- Task objective -
Starting from the first line below, repeat the data exactly through to the last.

Saved entries:
-- ==== Sys2Proof/WellFormed.lean ====
section
/-!
DEFINITION. Well-formedness: which transactions fit the wires of the port (R80), which command words are legal (R83),
and which instructions a machine of a given configuration has.
-/

namespace Sys2Proof

/-- A legal command word, in R83's second form: every row's mask is 0xFFFFFFFF, so the whole word is the opcode, 1 to
8. The decoder reads the two fields of R81 instead (`wordIsLegal`). -/
def legalWord (cw : U32) : Bool := decide (1 ≤ cw.toNat) && decide (cw.toNat ≤ 8)

/-- The value fits the REF_W wires of a reference operand (R80). -/
def Config.fitsRef (c : Config) (r : Ref) : Bool := decide (r < 2 ^ c.refW)

/-- The operands B, C and D fit the port's wires (R80). -/
def Transaction.wf (c : Config) (tx : Transaction) : Bool := c.fitsRef tx.b && c.fitsRef tx.c && c.fitsRef tx.d

/-- Reference operands fit REF_W bits (R82), the scan index is below K (R28), and a reserved word is not a legal
one (R84). -/
def Instr.wf (c : Config) : Instr → Bool
  | .init => true
  | .register _ handler param context => c.fitsRef handler && c.fitsRef param && c.fitsRef context
  | .cancel _ => true
  | .readTicks => true
  | .readSeconds => true
  | .readSnapshot => true
  | .readRaw => true
  | .callbackDone => true
  | .t1 => true
  | .t2 => true
  | .t3 => true
  | .t4 => true
  | .t4b => true
  | .t5 => true
  | .t6 => true
  | .i2 => true
  | .i3 => true
  | .scan i => decide (i < c.k)
  | .scanK => true
  | .reserved cw => !legalWord cw

end Sys2Proof
end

- Output below -
-- ==== Sys2Proof/WellFormed.lean ====
section
/-!
DEFINITION. Well-formedness: which transactions fit the wires of the port (R80), which command words are legal (R83),
and which instructions a machine of a given configuration has.
-/

namespace Sys2Proof

/-- A legal command word, in R83's second form: every row's mask is 0xFFFFFFFF, so the whole word is the opcode, 1 to
8. The decoder reads the two fields of R81 instead (`wordIsLegal`). -/
def legalWord (cw : U32) : Bool := decide (1 ≤ cw.toNat) && decide (cw.toNat ≤ 8)

/-- The value fits the REF_W wires of a reference operand (R80). -/
def Config.fitsRef (c : Config) (r : Ref) : Bool := decide (r < 2 ^ c.refW)

/-- The operands B, C and D fit the port's wires (R80). -/
def Transaction.wf (c : Config) (tx : Transaction) : Bool := c.fitsRef tx.b && c.fitsRef tx.c && c.fitsRef tx.d

/-- Reference operands fit REF_W bits (R82), the scan index is below K (R28), and a reserved word is not a legal
one (R84). -/
def Instr.wf (c : Config) : Instr → Bool
  | .init => true
  | .register _ handler param context => c.fitsRef handler && c.fitsRef param && c.fitsRef context
  | .cancel _ => true
  | .readTicks => true
  | .readSeconds => true
  | .readSnapshot => true
  | .readRaw => true
  | .callbackDone => true
  | .t1 => true
  | .t2 => true
  | .t3 => true
  | .t4 => true
  | .t4b => true
  | .t5 => true
  | .t6 => true
  | .i2 => true
  | .i3 => true
  | .scan i => decide (i < c.k)
  | .scanK => true
  | .reserved cw => !legalWord cw

end Sys2Proof
end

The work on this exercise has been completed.